In patients with MMA, anesthetic management is important to prevent acute metabolic failure. Since hypoglycemia worsens metabolic acidosis by protein catabolism sthenia, glucose loading should be avoided. Preoperative fasting should be as short as possible; some studies have reported 6 h as an optimal fasting time [2]. If necessary, glucose may be administered during preoperative fasting. On the other hand, surgical stress can also cause protein catabolism sthenia; therefore, depth of anesthesia should be maintained. Metabolic acidosis should be actively corrected with sodium bicarbonate in cases where the condition did not exist preoperatively. Since some studies have reported metabolic acidosis or ventricular tachycardia with hypokalemia during anesthetic management in patients with MMA [3], arterial blood gas analysis was performed in the present study. Although acidemia was observed, the values did not indicate metabolic acidosis or electrolyte abnormalities. We also administered glucose during surgery due to decreased blood sugar levels.

Selecting appropriate anesthetic drugs is also important.

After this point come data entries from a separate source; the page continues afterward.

-- ==== Sys2Proof/Syntax.lean ====
section
/-!
DEFINITION. The syntax of the machine's steps: the operand types of the two instruction sets and the ONE inductive
Instr, a constructor for every row of spec/opcode_table.json (events, Pelyen-A words, Pelyen-E words).
-/
namespace Sys2Proof

/-- Element types, in ETYPE code order (R23). -/
inductive EType where
  | i8 | u8 | i16 | u16 | i32 | u32 | i64 | i4 | fp64 | fp32 | fp16 | bf16 | e4m3 | e5m2 | e2m1 | e3m2
  deriving DecidableEq, Repr

/-- Rounding modes, codes 000 to 101 (R32). -/
inductive Rm where
  | rne | rtz | rup | rdn | rna | rsh
  deriving DecidableEq, Repr

/-- The access-side rounding field: a fixed mode, or dynamic from sr.frm (R32). -/
inductive FpRm where
  | rne | rtz | rup | rdn | rna | dyn
  deriving DecidableEq, Repr

/-- FMT of the FP group (R56). -/
inductive FpFmt where
  | f32 | f64
  deriving DecidableEq, Repr

/-- SUB of FCMP (R56). -/
inductive FpCond where
  | eq | lt | le | un
  deriving DecidableEq, Repr

/-- Size codes (R52); a is the 16-byte pointer form. -/
inductive Sz where
  | b | h | w | d | bu | hu | wu | a
  deriving DecidableEq, Repr

/-- L1 hints of format M (R53). -/
inductive Mo where
  | normal | na | ef
  deriving DecidableEq, Repr

/-- AMO operations (R53). -/
inductive Afn where
  | add | and | or | xor | min | max | minu | maxu | swap | fadd
  deriving DecidableEq, Repr

/-- Scopes of AMO, CAS and FENCE (R344). -/
inductive Scope where
  | thr | rgn | die | mod | sys
  deriving DecidableEq, Repr

/-- Ordering of AMO and CAS (R53). -/
inductive AMo where
  | relaxed | acq | rel | ar
  deriving DecidableEq, Repr

/-- PREF hints (R155). -/
inductive Hint where
  | fillL1 | fillTile
  deriving DecidableEq, Repr

/-- Levels of QPUSHS: six stop levels and the invocation marker (R169). -/
inductive Level where
  | s1 | s2 | s3 | s4 | s5 | s6 | marker
  deriving DecidableEq, Repr

/-- Ends of a remote queue (R183). -/
inductive RqEnd where
  | send | recv
  deriving DecidableEq, Repr

/-- FENCE kinds (R343). -/
inductive FenceKind where
  | full | rel | acq
  deriving DecidableEq, Repr

/-- Status registers that have a number (R57). -/
inductive SrNum where
  | mode | epc | cause | tval | fflags | frm | gen | lt | gtime | rwait | qwatch | prio
  deriving DecidableEq, Repr

/-- REACH of TLBINV (R156). -/
inductive Reach where
  | die | module
  deriving DecidableEq, Repr

/-- P of a Pelyen-E word (R59). -/
inductive EPred where
  | none | pos | neg
  deriving DecidableEq, Repr

/-- Operand slots of an element instruction (R60). -/
inductive Slot where
  | l | r | p | t
  deriving DecidableEq, Repr

/-- Privilege modes (R83, R84). -/
inductive Mode where
  | worker | supervisor | firmware
  deriving DecidableEq, Repr

/-- A target of an element instruction: an instruction index and a slot, or no target (R60). -/
inductive Target where
  | none
  | to (index : Fin 128) (slot : Slot)
  deriving DecidableEq, Repr

/-- The fields of a Pelyen-E word below its opcode (R59): K, P, W and the two targets. -/
structure EWord where
  k : Bool
  p : EPred
  w : Fin 8
  t1 : Target
  t2 : Target
  deriving DecidableEq, Repr

/-- A token: its sideband fields (R65) and its sixteen lanes. -/
structure Token where
  flags : FlagSet
  round : BitVec 15
  ctx : Fin 4
  gen : BitVec 8
  etype : EType
  stop : Fin 8
  valid : BitVec 16
  lanes : Vector Word 16
  deriving DecidableEq, Repr

/-- A fault record as R372 lays it out, without its SEQ, which the server's ring gives it. -/
structure FaultRecord where
  kind : Fin 10
  part : Fin 8
  module : BitVec 16
  region : BitVec 16
  ctx : Fin 4
  unit : Fin 4
  x : BitVec 8
  y : BitVec 8
  slot : BitVec 8
  round : BitVec 15
  lidx : BitVec 16
  gtime : Word
  addr : BitVec 128
  info : Word
  deriving DecidableEq, Repr

/-- What a control beat carries (R383). The spec gives no bit layout for control beats, so they stay abstract. -/
inductive Control where
  | stop (key : BitVec 16)
  | go (key : BitVec 16)
  | tokensAcked (key : BitVec 16) (n : Nat)
  | join (gang seq : BitVec 16)
  | cancel (gang seq : BitVec 16)
  | record (server : Fin 8) (lidx : BitVec 16) (r : FaultRecord)
  | time (ns : Nat)
  deriving DecidableEq, Repr

/-- One beat of a flit with its kind and the low 16 bits of its pairing key (R383). -/
inductive Beat where
  | empty
  | queue (key : BitVec 16) (tok : Token)
  | reduce (key : BitVec 16) (tok : Token)
  | route (key : BitVec 16) (tok : Token)
  | control (c : Control)
  deriving DecidableEq, Repr

/-- A flit: its sequence and acknowledgement numbers and its two beats (R383). -/
structure Flit where
  seq : BitVec 16
  ack : BitVec 16
  beat0 : Beat
  beat1 : Beat
  deriving DecidableEq, Repr

/-- A firmware image slot as the boot ROM finds it (R425): the image's bytes and its XMSS signature. -/
structure ImageSlot where
  bytes : List Byte
  signature : List Byte
  deriving DecidableEq, Repr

Nitrous oxide should not be used because it interferes with adenosylcobalamin [4]. In general, propofol should also not be administered to patients with MMA. One study reported that propofol use was associated with deterioration of metabolic failure during general anesthesia in a living liver transplantation [2]. Another study has suggested that propofol may be safe for continuous intravenous administration, which was used for sedation during procedures such as magnetic resonance imaging [5]. A general preparation of propofol consists of 1% propofol, 10% soybean oil, 2.25% glycerol, and 1.2% purified egg lecithin [6]. Naturally occurring soybean oil and egg lecithin predominantly consist of 16- and 18-carbon chain fatty acids with minimal-to-none amounts of OCFAs [7]. Based on this viewpoint, the use of propofol appears to be safe in patients with MMA. However, we consider this controversial due to the possibility of the existence of mild subclinical metabolic acidosis alleviated by glucose administration. Furthermore, as our patient had complications associated with end-stage renal failure, we used thiamylal and sevoflurane instead of propofol. Aryl propionic acid, nonsteroidal anti-inflammatory drugs (NSIADs), derivatives of ibuprofen, loxoprofen, and flurbiprofen axetil were avoided because they metabolize into methylmalonic acid. A rectus sheath block was performed with ropivacaine to provide postoperative analgesia for midline incisions. Sugammadex was used to reverse the effects of neuromuscular blocking agents and was shown to be efficacious and safe.

Anesthetic management of patients with MMA needs to be tailored based on an assessment of the pathophysiological condition. Herein, we reported a case of successful anesthetic management of a patient with MMA undergoing continuous ambulatory peritoneal dialysis catheter placement using a combination of general anesthesia and rectus sheath block.